REQUIRED ACTION ->
From the first line to the last, please write out the data exactly.

(Data entries)
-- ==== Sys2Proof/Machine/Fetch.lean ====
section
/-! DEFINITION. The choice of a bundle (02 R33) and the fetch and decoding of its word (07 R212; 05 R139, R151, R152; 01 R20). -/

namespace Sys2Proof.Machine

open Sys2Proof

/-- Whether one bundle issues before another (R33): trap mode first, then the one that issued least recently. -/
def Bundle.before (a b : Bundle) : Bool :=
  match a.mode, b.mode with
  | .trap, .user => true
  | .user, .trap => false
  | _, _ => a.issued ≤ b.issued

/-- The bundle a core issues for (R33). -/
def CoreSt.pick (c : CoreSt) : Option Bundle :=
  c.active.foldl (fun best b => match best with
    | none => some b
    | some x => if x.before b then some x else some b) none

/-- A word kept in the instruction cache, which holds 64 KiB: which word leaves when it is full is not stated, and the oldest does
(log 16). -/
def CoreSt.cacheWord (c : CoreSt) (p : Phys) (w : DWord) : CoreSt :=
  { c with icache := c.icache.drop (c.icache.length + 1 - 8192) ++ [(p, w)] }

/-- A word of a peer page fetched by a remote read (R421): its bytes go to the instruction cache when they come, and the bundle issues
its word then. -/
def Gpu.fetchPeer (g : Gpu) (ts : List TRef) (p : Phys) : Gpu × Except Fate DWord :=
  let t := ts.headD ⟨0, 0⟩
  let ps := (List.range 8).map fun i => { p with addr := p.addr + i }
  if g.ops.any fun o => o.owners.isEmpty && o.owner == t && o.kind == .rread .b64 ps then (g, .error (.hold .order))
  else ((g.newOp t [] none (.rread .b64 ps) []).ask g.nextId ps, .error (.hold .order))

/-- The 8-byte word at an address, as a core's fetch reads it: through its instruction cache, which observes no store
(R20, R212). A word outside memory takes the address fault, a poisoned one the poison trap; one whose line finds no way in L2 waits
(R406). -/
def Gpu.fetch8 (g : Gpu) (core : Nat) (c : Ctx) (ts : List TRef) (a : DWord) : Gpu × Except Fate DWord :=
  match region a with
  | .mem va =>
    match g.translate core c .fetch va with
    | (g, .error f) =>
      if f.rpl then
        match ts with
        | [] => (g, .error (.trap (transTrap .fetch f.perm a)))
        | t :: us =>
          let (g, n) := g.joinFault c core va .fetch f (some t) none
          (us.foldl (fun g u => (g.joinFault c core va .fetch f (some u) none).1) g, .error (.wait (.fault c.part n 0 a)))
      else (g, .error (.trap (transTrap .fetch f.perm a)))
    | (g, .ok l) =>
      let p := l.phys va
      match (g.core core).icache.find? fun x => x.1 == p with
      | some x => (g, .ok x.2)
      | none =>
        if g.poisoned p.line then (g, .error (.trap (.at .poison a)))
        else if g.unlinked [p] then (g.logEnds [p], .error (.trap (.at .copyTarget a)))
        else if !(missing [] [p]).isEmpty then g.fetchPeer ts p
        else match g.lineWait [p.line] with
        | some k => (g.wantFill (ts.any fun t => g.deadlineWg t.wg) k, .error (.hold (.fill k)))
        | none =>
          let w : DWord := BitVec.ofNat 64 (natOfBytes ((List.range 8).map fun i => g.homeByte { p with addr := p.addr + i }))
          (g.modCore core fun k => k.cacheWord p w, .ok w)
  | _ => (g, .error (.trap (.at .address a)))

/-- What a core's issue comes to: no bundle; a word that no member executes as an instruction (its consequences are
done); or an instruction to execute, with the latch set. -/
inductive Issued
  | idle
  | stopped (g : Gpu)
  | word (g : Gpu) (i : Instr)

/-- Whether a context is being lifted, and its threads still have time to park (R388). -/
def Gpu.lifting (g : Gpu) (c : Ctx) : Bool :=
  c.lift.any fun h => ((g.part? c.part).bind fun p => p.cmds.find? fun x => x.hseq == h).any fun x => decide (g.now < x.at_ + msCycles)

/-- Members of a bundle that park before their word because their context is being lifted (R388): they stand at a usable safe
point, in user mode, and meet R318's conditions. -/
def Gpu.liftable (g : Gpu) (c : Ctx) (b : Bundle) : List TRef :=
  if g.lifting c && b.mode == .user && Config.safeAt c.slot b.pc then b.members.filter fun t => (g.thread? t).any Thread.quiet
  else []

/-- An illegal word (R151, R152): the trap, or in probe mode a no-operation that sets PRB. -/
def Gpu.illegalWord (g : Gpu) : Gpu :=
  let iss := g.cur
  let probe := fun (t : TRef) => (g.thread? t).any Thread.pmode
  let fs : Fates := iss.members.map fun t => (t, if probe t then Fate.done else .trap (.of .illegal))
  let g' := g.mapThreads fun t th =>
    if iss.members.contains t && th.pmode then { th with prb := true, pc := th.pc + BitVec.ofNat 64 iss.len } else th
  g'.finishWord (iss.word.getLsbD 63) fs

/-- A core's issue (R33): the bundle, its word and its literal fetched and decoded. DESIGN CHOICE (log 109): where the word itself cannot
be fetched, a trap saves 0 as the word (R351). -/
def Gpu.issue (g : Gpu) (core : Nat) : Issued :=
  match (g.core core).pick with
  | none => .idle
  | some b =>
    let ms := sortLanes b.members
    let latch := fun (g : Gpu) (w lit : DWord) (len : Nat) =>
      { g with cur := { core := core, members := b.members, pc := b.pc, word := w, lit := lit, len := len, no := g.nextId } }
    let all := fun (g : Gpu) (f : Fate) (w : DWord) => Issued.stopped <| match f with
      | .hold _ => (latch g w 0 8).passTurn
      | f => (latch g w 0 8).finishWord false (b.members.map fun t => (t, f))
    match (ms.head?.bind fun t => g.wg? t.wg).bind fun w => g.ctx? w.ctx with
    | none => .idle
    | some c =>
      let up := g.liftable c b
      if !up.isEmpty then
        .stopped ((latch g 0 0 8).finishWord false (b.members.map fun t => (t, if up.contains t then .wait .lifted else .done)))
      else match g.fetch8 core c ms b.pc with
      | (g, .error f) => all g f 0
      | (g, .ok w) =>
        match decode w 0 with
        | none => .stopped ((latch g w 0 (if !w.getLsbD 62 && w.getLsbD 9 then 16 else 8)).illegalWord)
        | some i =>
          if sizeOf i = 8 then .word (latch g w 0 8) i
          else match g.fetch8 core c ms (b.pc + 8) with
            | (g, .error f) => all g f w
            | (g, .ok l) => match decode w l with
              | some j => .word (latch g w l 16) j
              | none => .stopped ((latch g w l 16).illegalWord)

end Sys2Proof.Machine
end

TASK SOLUTION ->
-- ==== Sys2Proof/Machine/Fetch.lean ====
section
/-! DEFINITION. The choice of a bundle (02 R33) and the fetch and decoding of its word (07 R212; 05 R139, R151, R152; 01 R20). -/

namespace Sys2Proof.Machine

open Sys2Proof

/-- Whether one bundle issues before another (R33): trap mode first, then the one that issued least recently. -/
def Bundle.before (a b : Bundle) : Bool :=
  match a.mode, b.mode with
  | .trap, .user => true
  | .user, .trap => false
  | _, _ => a.issued ≤ b.issued

/-- The bundle a core issues for (R33). -/
def CoreSt.pick (c : CoreSt) : Option Bundle :=
  c.active.foldl (fun best b => match best with
    | none => some b
    | some x => if x.before b then some x else some b) none

/-- A word kept in the instruction cache, which holds 64 KiB: which word leaves when it is full is not stated, and the oldest does
(log 16). -/
def CoreSt.cacheWord (c : CoreSt) (p : Phys) (w : DWord) : CoreSt :=
  { c with icache := c.icache.drop (c.icache.length + 1 - 8192) ++ [(p, w)] }

/-- A word of a peer page fetched by a remote read (R421): its bytes go to the instruction cache when they come, and the bundle issues
its word then. -/
def Gpu.fetchPeer (g : Gpu) (ts : List TRef) (p : Phys) : Gpu × Except Fate DWord :=
  let t := ts.headD ⟨0, 0⟩
  let ps := (List.range 8).map fun i => { p with addr := p.addr + i }
  if g.ops.any fun o => o.owners.isEmpty && o.owner == t && o.kind == .rread .b64 ps then (g, .error (.hold .order))
  else ((g.newOp t [] none (.rread .b64 ps) []).ask g.nextId ps, .error (.hold .order))

/-- The 8-byte word at an address, as a core's fetch reads it: through its instruction cache, which observes no store
(R20, R212). A word outside memory takes the address fault, a poisoned one the poison trap; one whose line finds no way in L2 waits
(R406). -/
def Gpu.fetch8 (g : Gpu) (core : Nat) (c : Ctx) (ts : List TRef) (a : DWord) : Gpu × Except Fate DWord :=
  match region a with
  | .mem va =>
    match g.translate core c .fetch va with
    | (g, .error f) =>
      if f.rpl then
        match ts with
        | [] => (g, .error (.trap (transTrap .fetch f.perm a)))
        | t :: us =>
          let (g, n) := g.joinFault c core va .fetch f (some t) none
          (us.foldl (fun g u => (g.joinFault c core va .fetch f (some u) none).1) g, .error (.wait (.fault c.part n 0 a)))
      else (g, .error (.trap (transTrap .fetch f.perm a)))
    | (g, .ok l) =>
      let p := l.phys va
      match (g.core core).icache.find? fun x => x.1 == p with
      | some x => (g, .ok x.2)
      | none =>
        if g.poisoned p.line then (g, .error (.trap (.at .poison a)))
        else if g.unlinked [p] then (g.logEnds [p], .error (.trap (.at .copyTarget a)))
        else if !(missing [] [p]).isEmpty then g.fetchPeer ts p
        else match g.lineWait [p.line] with
        | some k => (g.wantFill (ts.any fun t => g.deadlineWg t.wg) k, .error (.hold (.fill k)))
        | none =>
          let w : DWord := BitVec.ofNat 64 (natOfBytes ((List.range 8).map fun i => g.homeByte { p with addr := p.addr + i }))
          (g.modCore core fun k => k.cacheWord p w, .ok w)
  | _ => (g, .error (.trap (.at .address a)))

/-- What a core's issue comes to: no bundle; a word that no member executes as an instruction (its consequences are
done); or an instruction to execute, with the latch set. -/
inductive Issued
  | idle
  | stopped (g : Gpu)
  | word (g : Gpu) (i : Instr)

/-- Whether a context is being lifted, and its threads still have time to park (R388). -/
def Gpu.lifting (g : Gpu) (c : Ctx) : Bool :=
  c.lift.any fun h => ((g.part? c.part).bind fun p => p.cmds.find? fun x => x.hseq == h).any fun x => decide (g.now < x.at_ + msCycles)

/-- Members of a bundle that park before their word because their context is being lifted (R388): they stand at a usable safe
point, in user mode, and meet R318's conditions. -/
def Gpu.liftable (g : Gpu) (c : Ctx) (b : Bundle) : List TRef :=
  if g.lifting c && b.mode == .user && Config.safeAt c.slot b.pc then b.members.filter fun t => (g.thread? t).any Thread.quiet
  else []

/-- An illegal word (R151, R152): the trap, or in probe mode a no-operation that sets PRB. -/
def Gpu.illegalWord (g : Gpu) : Gpu :=
  let iss := g.cur
  let probe := fun (t : TRef) => (g.thread? t).any Thread.pmode
  let fs : Fates := iss.members.map fun t => (t, if probe t then Fate.done else .trap (.of .illegal))
  let g' := g.mapThreads fun t th =>
    if iss.members.contains t && th.pmode then { th with prb := true, pc := th.pc + BitVec.ofNat 64 iss.len } else th
  g'.finishWord (iss.word.getLsbD 63) fs

/-- A core's issue (R33): the bundle, its word and its literal fetched and decoded. DESIGN CHOICE (log 109): where the word itself cannot
be fetched, a trap saves 0 as the word (R351). -/
def Gpu.issue (g : Gpu) (core : Nat) : Issued :=
  match (g.core core).pick with
  | none => .idle
  | some b =>
    let ms := sortLanes b.members
    let latch := fun (g : Gpu) (w lit : DWord) (len : Nat) =>
      { g with cur := { core := core, members := b.members, pc := b.pc, word := w, lit := lit, len := len, no := g.nextId } }
    let all := fun (g : Gpu) (f : Fate) (w : DWord) => Issued.stopped <| match f with
      | .hold _ => (latch g w 0 8).passTurn
      | f => (latch g w 0 8).finishWord false (b.members.map fun t => (t, f))
    match (ms.head?.bind fun t => g.wg? t.wg).bind fun w => g.ctx? w.ctx with
    | none => .idle
    | some c =>
      let up := g.liftable c b
      if !up.isEmpty then
        .stopped ((latch g 0 0 8).finishWord false (b.members.map fun t => (t, if up.contains t then .wait .lifted else .done)))
      else match g.fetch8 core c ms b.pc with
      | (g, .error f) => all g f 0
      | (g, .ok w) =>
        match decode w 0 with
        | none => .stopped ((latch g w 0 (if !w.getLsbD 62 && w.getLsbD 9 then 16 else 8)).illegalWord)
        | some i =>
          if sizeOf i = 8 then .word (latch g w 0 8) i
          else match g.fetch8 core c ms (b.pc + 8) with
            | (g, .error f) => all g f w
            | (g, .ok l) => match decode w l with
              | some j => .word (latch g w l 16) j
              | none => .stopped ((latch g w l 16).illegalWord)

end Sys2Proof.Machine
end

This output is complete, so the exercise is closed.